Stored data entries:
-- ==== Sys2Proof/Tests/Slice0.lean ====
section
/-! SUPPORT. The modeller's own tests: every constructor's word written out bit by bit from the forms of 04_encoding, the
ill-formed terms that WellFormed refuses, small single steps with results taken from the manual, and for every statement
with hypotheses a witness that meets them. -/

namespace Sys2Proof.Tests

set_option Elab.async false

open Sys2Proof.Machine

/-- `nop` and the integer group (R42-R44): each word is written bit by bit from its form. -/
theorem test_decode_integer : ([
    0b000_000000_00000000000000000000000,
    0b000_000001_000011_010010_110001_00000,
    0b000_000001_000011_010010_110001_00001,
    0b000_000001_000011_010010_110001_00010,
    0b000_000001_000011_010010_110001_00011,
    0b000_000001_000011_010010_110001_00100,
    0b000_000001_000011_010010_110001_00101,
    0b000_000001_000011_010010_110001_00110,
    0b000_000001_000011_010010_110001_00111,
    0b000_000001_000011_010010_110001_01000,
    0b000_000001_000011_010010_110001_01001,
    0b000_000001_000011_010010_110001_01010,
    0b000_000001_000011_010010_110001_01011,
    0b000_000001_000011_010010_110001_01100,
    0b000_000001_000011_010010_110001_01101,
    0b000_000001_000011_010010_110001_01110,
    0b000_000001_000011_010010_110001_01111,
    0b000_000001_000011_010010_110001_10000,
    0b000_000001_000011_010010_110001_10001,
    0b000_000001_000011_010010_110001_10010,
    0b000_000001_000011_010010_110001_10011,
    0b000_000001_000011_010010_110001_10100,
    0b000_000001_100000_101001_000000_10101,
    0b000_000001_100000_101001_000000_10110] : List Word).map decode = [
    .nop, .add 3 18 49, .sub 3 18 49, .mul 3 18 49, .mulh 3 18 49, .mulhu 3 18 49, .div 3 18 49, .divu 3 18 49, .rem 3 18 49, .remu 3 18 49, .and 3 18 49, .or 3 18 49, .xor 3 18 49, .andn 3 18 49, .shl 3 18 49, .shr 3 18 49, .sra 3 18 49, .rotl 3 18 49, .min 3 18 49, .max 3 18 49, .minu 3 18 49, .maxu 3 18 49, .clz 32 41, .ctz 32 41].map Except.ok := by decide +kernel

/-- `nop` and the integer group (R42-R44): each word is written bit by bit from its form. -/
theorem test_decode_integer2 : ([
    0b000_000001_100000_101001_000000_10111,
    0b000_000010_011111_000101_11001010101,
    0b000_000011_011111_000101_11001010101,
    0b000_000100_011111_000101_11001010101,
    0b000_000101_011111_000101_11001010101,
    0b000_000110_011111_000101_11001010101,
    0b000_000111_011111_000101_11001010101,
    0b000_001000_011111_000101_11001010101,
    0b000_001001_011111_000101_11001010101,
    0b000_001010_110110_000000_10000000000] : List Word).map decode = [
    .popc 32 41, .addi 31 5 0x655, .andi 31 5 0x655, .ori 31 5 0x655, .xori 31 5 0x655, .shli 31 5 0x655, .shri 31 5 0x655, .srai 31 5 0x655, .muli 31 5 0x655, .li 54 0x400].map Except.ok := by decide +kernel

/-- The FP32 group (R43, R44): each word is written bit by bit from its form. -/
theorem test_decode_float : ([
    0b000_001011_110111_111100_000111_00000,
    0b000_001011_110111_111100_000111_00001,
    0b000_001011_110111_111100_000111_00010,
    0b000_001011_110111_111100_000111_00011,
    0b000_001011_110111_111100_000111_00100,
    0b000_001011_110111_111100_000111_00101,
    0b000_001011_001001_100001_000000_00110,
    0b000_001011_001001_100001_000000_00111,
    0b000_001011_001001_100001_000000_01000,
    0b000_001011_001001_100001_000000_01001,
    0b000_001011_001001_100001_000000_01010] : List Word).map decode = [
    .fadd 55 60 7, .fsub 55 60 7, .fmul 55 60 7, .fdiv 55 60 7, .fmin 55 60 7, .fmax 55 60 7, .fabs 9 33, .fneg 9 33, .fsqrt 9 33, .fcvtFw 9 33, .fcvtWf 9 33].map Except.ok := by decide +kernel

* [Task objective]
Copy out each line of the data exactly.

* [Completed task]
-- ==== Sys2Proof/Tests/Slice0.lean ====
section
/-! SUPPORT. The modeller's own tests: every constructor's word written out bit by bit from the forms of 04_encoding, the
ill-formed terms that WellFormed refuses, small single steps with results taken from the manual, and for every statement
with hypotheses a witness that meets them. -/

namespace Sys2Proof.Tests

set_option Elab.async false

open Sys2Proof.Machine

/-- `nop` and the integer group (R42-R44): each word is written bit by bit from its form. -/
theorem test_decode_integer : ([
    0b000_000000_00000000000000000000000,
    0b000_000001_000011_010010_110001_00000,
    0b000_000001_000011_010010_110001_00001,
    0b000_000001_000011_010010_110001_00010,
    0b000_000001_000011_010010_110001_00011,
    0b000_000001_000011_010010_110001_00100,
    0b000_000001_000011_010010_110001_00101,
    0b000_000001_000011_010010_110001_00110,
    0b000_000001_000011_010010_110001_00111,
    0b000_000001_000011_010010_110001_01000,
    0b000_000001_000011_010010_110001_01001,
    0b000_000001_000011_010010_110001_01010,
    0b000_000001_000011_010010_110001_01011,
    0b000_000001_000011_010010_110001_01100,
    0b000_000001_000011_010010_110001_01101,
    0b000_000001_000011_010010_110001_01110,
    0b000_000001_000011_010010_110001_01111,
    0b000_000001_000011_010010_110001_10000,
    0b000_000001_000011_010010_110001_10001,
    0b000_000001_000011_010010_110001_10010,
    0b000_000001_000011_010010_110001_10011,
    0b000_000001_000011_010010_110001_10100,
    0b000_000001_100000_101001_000000_10101,
    0b000_000001_100000_101001_000000_10110] : List Word).map decode = [
    .nop, .add 3 18 49, .sub 3 18 49, .mul 3 18 49, .mulh 3 18 49, .mulhu 3 18 49, .div 3 18 49, .divu 3 18 49, .rem 3 18 49, .remu 3 18 49, .and 3 18 49, .or 3 18 49, .xor 3 18 49, .andn 3 18 49, .shl 3 18 49, .shr 3 18 49, .sra 3 18 49, .rotl 3 18 49, .min 3 18 49, .max 3 18 49, .minu 3 18 49, .maxu 3 18 49, .clz 32 41, .ctz 32 41].map Except.ok := by decide +kernel

/-- `nop` and the integer group (R42-R44): each word is written bit by bit from its form. -/
theorem test_decode_integer2 : ([
    0b000_000001_100000_101001_000000_10111,
    0b000_000010_011111_000101_11001010101,
    0b000_000011_011111_000101_11001010101,
    0b000_000100_011111_000101_11001010101,
    0b000_000101_011111_000101_11001010101,
    0b000_000110_011111_000101_11001010101,
    0b000_000111_011111_000101_11001010101,
    0b000_001000_011111_000101_11001010101,
    0b000_001001_011111_000101_11001010101,
    0b000_001010_110110_000000_10000000000] : List Word).map decode = [
    .popc 32 41, .addi 31 5 0x655, .andi 31 5 0x655, .ori 31 5 0x655, .xori 31 5 0x655, .shli 31 5 0x655, .shri 31 5 0x655, .srai 31 5 0x655, .muli 31 5 0x655, .li 54 0x400].map Except.ok := by decide +kernel

/-- The FP32 group (R43, R44): each word is written bit by bit from its form. -/
theorem test_decode_float : ([
    0b000_001011_110111_111100_000111_00000,
    0b000_001011_110111_111100_000111_00001,
    0b000_001011_110111_111100_000111_00010,
    0b000_001011_110111_111100_000111_00011,
    0b000_001011_110111_111100_000111_00100,
    0b000_001011_110111_111100_000111_00101,
    0b000_001011_001001_100001_000000_00110,
    0b000_001011_001001_100001_000000_00111,
    0b000_001011_001001_100001_000000_01000,
    0b000_001011_001001_100001_000000_01001,
    0b000_001011_001001_100001_000000_01010] : List Word).map decode = [
    .fadd 55 60 7, .fsub 55 60 7, .fmul 55 60 7, .fdiv 55 60 7, .fmin 55 60 7, .fmax 55 60 7, .fabs 9 33, .fneg 9 33, .fsqrt 9 33, .fcvtFw 9 33, .fcvtWf 9 33].map Except.ok := by decide +kernel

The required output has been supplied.